SAVOR (Saxagliptin Assessment of Vascular Outcomes Recorded in patients with diabetes mellitus) trial showed a 27% increase in hospitalizations for heart failure among patients receiving saxagliptin as opposed to placebo….
Dipeptidyl peptidase-4 (DPP-4) inhibitors increase the concentration of active incretin hormones, stimulating the release of insulin and decreasing the levels of glucagon. DPP-4 inhibitors include sitagliptin, alogliptin, linagliptin and saxagliptin. Saxagliptin, branded as Onglyza, has been in the spotlight since ever since it was FDA approved. Saxagliptin showed remarkable glycemic control in type 2 diabetic patients with only minor adverse events.
Previous studies of saxagliptin and cardiovascular outcomes showed fluctuating results. Some studies did not show any increased or decreased risk for cardiovascular outcomes. Other studies showed that this particular DPP-4 inhibitor had some association with cardiovascular events when compared to placebo. A 2013 Bristol-Myers publication confirmed that saxagliptin does meet safety endpoints concerning cardiovascular death and non-fatal myocardial infarction and stroke when added to standard diabetic care.

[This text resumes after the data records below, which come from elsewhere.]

-- ==== Sys2Proof/Laws/Kept/Resets.lean ====
section
/-! SUPPORT. What the operations of Machine/Resets.lean keep: the waiting commands, what was sent, the stored tables. -/
namespace Sys2Proof.Machine

theorem resetRegs_kept {s0 : State} {x0 : Bool} {x1 : State} (h : Kept s0 x1) :
    Kept s0 (resetRegs x0 x1) := by
  unfold resetRegs
  try dsimp only
  with_reducible repeat' first
    | assumption | apply Kept4.regs_filter | apply wr_kept | exact P01.ROLE_known | exact P01.ROLE_ACTIVE_known | apply Kept.foldl | apply Kept4.of | simp only [Kept.mk_iff] | split | intro _

theorem resetCore_kept {s0 : State} {x0 : State} (h : Kept s0 x0) :
    Kept s0 (resetCore x0) := by
  unfold resetCore
  try dsimp only
  with_reducible repeat' first
    | assumption | exact P10.SLOW_BURST_known | apply Kept.foldl | apply Kept4.of | simp only [Kept.mk_iff] | split | intro _

theorem resetMemory_kept {s0 s : State} {b : Bool} (h : Kept s0 s) : Kept s0 (resetMemory b s) := by
  refine clearLanes_kept ?_
  simp only [Kept.mk_iff]
  exact Kept4.mem_nil (Kept4.of h)

theorem resetMedia_kept {s0 : State} {x0 : Bool} {x1 : State} (h : Kept s0 x1) :
    Kept s0 (resetMedia x0 x1) := by
  unfold resetMedia
  try dsimp only
  with_reducible repeat' first
    | assumption | apply radioStop_kept | apply radioRetain_kept | apply plcRetain_kept | apply plcStop_kept | apply Kept.foldl | apply Kept4.of | simp only [Kept.mk_iff] | split | intro _

theorem resetEvents_kept {s0 : State} {x0 : State} (h : Kept s0 x0) :
    Kept s0 (resetEvents x0) := by
  unfold resetEvents
  try dsimp only
  with_reducible repeat' first
    | assumption | apply Kept.foldl | apply Kept4.of | simp only [Kept.mk_iff] | split | intro _

theorem resetPair_kept {s0 : State} {x0 : State} (h : Kept s0 x0) :
    Kept s0 (resetPair x0) := by
  unfold resetPair
  try dsimp only
  with_reducible repeat' first
    | assumption | apply clearPair_kept | apply wr_kept | exact P50.PAIR_ID_known | exact P50.PAIR_STATE_known | apply Kept.foldl | apply Kept4.of | simp only [Kept.mk_iff] | split | intro _

theorem deviceReset_kept {s0 : State} {x0 : Nat} {x1 : State} (h : Kept s0 x1) :
    Kept s0 (deviceReset x0 x1) := by
  unfold deviceReset
  try dsimp only
  with_reducible repeat' first
    | assumption | apply flushEvents_kept | apply dropUnsealed_kept | apply applyDue_kept | apply resetRegs_kept | apply resetMedia_kept | apply resetPair_kept | apply abortCmds_kept | apply resetMemory_kept | apply discardInfeed_kept | apply fixMarks_kept | apply commitPending_kept | apply resetCore_kept | apply resetEvents_kept | apply Kept.foldl | apply Kept4.of | simp only [Kept.mk_iff] | split | intro _

theorem execResetNow_kept {s0 : State} {x0 : State} (h : Kept s0 x0) :
    Outcome.kept s0 (execResetNow x0) := by
  unfold execResetNow
  try dsimp only
  with_reducible repeat' first
    | assumption | apply Outcome.kept_next | apply deviceReset_kept | apply Kept.foldl | apply Kept4.of | simp only [Kept.mk_iff] | split | intro _

theorem execKernelHeartbeatMissing_kept {s0 : State} {x0 : State} (h : Kept s0 x0) :
    Outcome.kept s0 (execKernelHeartbeatMissing x0) := by
  unfold execKernelHeartbeatMissing
  try dsimp only
  with_reducible repeat' first
    | assumption | apply Outcome.kept_next | apply deviceReset_kept | apply Kept.foldl | apply Kept4.of | simp only [Kept.mk_iff] | split | intro _

theorem execCoreWatchdog_kept {s0 : State} {x0 : Fin 16} {x1 : Nat} {x2 : State} (h : Kept s0 x2) :
    Outcome.kept s0 (execCoreWatchdog x0 x1 x2) := by
  unfold execCoreWatchdog
  try dsimp only
  with_reducible repeat' first
    | assumption | apply Outcome.kept_next | apply logEv_kept | apply deviceReset_kept | apply Kept.foldl | apply Kept4.of | simp only [Kept.mk_iff] | split | intro _

theorem execBootWindowExpire_kept {s0 : State} {x0 : Fin 5} {x1 : State} (h : Kept s0 x1) :
    Outcome.kept s0 (execBootWindowExpire x0 x1) := by
  unfold execBootWindowExpire
  try dsimp only
  with_reducible repeat' first
    | assumption | apply Outcome.kept_next | apply deviceReset_kept | exact P60.BOOT_WINDOW_known | apply Kept.foldl | apply Kept4.of | simp only [Kept.mk_iff] | split | intro _

theorem declare_kept {s0 : State} {x0 : FlushCause} {x1 : State} (h : Kept s0 x1) :
    Kept s0 (declare x0 x1) := by
  unfold declare
  try dsimp only
  with_reducible repeat' first
    | assumption | apply outageStart_kept | apply wr_kept | apply logEv_kept | exact P04.HOLDUP_MODE_known | exact P04.TRIM_HOLDUP_known | apply Kept.foldl | apply Kept4.of | simp only [Kept.mk_iff] | split | intro _

theorem retirePage_kept {s0 : State} {x0 : Nat} {x1 : State} (h : Kept s0 x1) :
    Kept s0 (retirePage x0 x1) := by
  unfold retirePage
  try dsimp only
  with_reducible repeat' first
    | assumption | apply declare_kept | apply wr_kept | exact P42.RETIRED_PAGES_known | apply Kept.foldl | apply Kept4.of | simp only [Kept.mk_iff] | split | intro _

theorem memReset_kept {s0 : State} {x0 : Nat} {x1 : State} (h : Kept s0 x1) :
    Kept s0 (memReset x0 x1) := by
  unfold memReset
  try dsimp only
  with_reducible repeat' first
    | assumption | apply retirePage_kept | apply logEv_kept | apply deviceReset_kept | apply Kept.foldl | apply Kept4.of | simp only [Kept.mk_iff] | split | intro _

theorem dropPoisoned_kept {s0 : State} {x0 : Nat} {x1 : State} (h : Kept s0 x1) :
    Kept s0 (dropPoisoned x0 x1) := by
  unfold dropPoisoned
  try dsimp only
  with_reducible repeat' first
    | assumption | apply setFifo_kept | apply abandonBatch_kept | apply Kept.foldl | apply Kept4.of | simp only [Kept.mk_iff] | split | intro _

theorem execPoisonConsumed_kept {s0 : State} {x0 : Consumer} {x1 : State} (h : Kept s0 x1) :
    Outcome.kept s0 (execPoisonConsumed x0 x1) := by
  unfold execPoisonConsumed
  try dsimp only
  with_reducible repeat' first
    | assumption | apply Outcome.kept_next | apply dropPoisoned_kept | apply drawn_kept | apply memReset_kept | apply endLane_kept | apply dropBanked_kept | apply Kept.foldl | apply Kept4.of | simp only [Kept.mk_iff] | split | intro _

theorem execDramPatrolScrub_kept {s0 : State} {x0 : Nat} {x1 : Bool} {x2 : Bool} {x3 : Bool} {x4 : State} (h : Kept s0 x4) :
    Outcome.kept s0 (execDramPatrolScrub x0 x1 x2 x3 x4) := by
  unfold execDramPatrolScrub
  try dsimp only
  with_reducible repeat' first
    | assumption | apply Outcome.kept_next | apply retirePage_kept | apply memReset_kept | apply corrected_kept | apply uncorrectable_kept | apply Kept.foldl | apply Kept4.of | simp only [Kept.mk_iff] | split | intro _

end Sys2Proof.Machine
end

In January of this year, The New England Journal of Medicine published a correspondence concerning saxagliptin as well as other DPP-4 inhibitors and their association with cardiovascular outcomes. The correspondence was to the Saxagliptin Assessment of Vascular Outcomes Recorded in patients with diabetes mellitus (SAVOR) trial. The SAVOR trial showed a 27% increase in hospitalization for heart failure among patients receiving saxagliptin as compared to patients receiving the placebo. Safety of these agents as it relates to cardiovascular health needs to be clarified and is now under FDA investigation; data from all DPP-4 inhibitor trials must be reported to the FDA by March 1. Studies have shown that substrates of the enzyme, DPP-4, have brain natriuretic peptides 100 times as high as patients with heart failure. Other trials have been evaluated but their prevalence may not be of much value due to 38% of the patients having heart failure prior to the use of saxagliptin.
In conclusion, this correspondence is to caution prescribers and patients of the possible cardiovascular risk associated with DPP-4 inhibitors use. The FDA advised patients to not stop taking saxagliptin until further evaluation is done or otherwise noted by prescribers.
This study correspondence does provoke interest in patients and prescribers administering saxagliptins to type 2 diabetic patients who may also have other cardiovascular risk factors.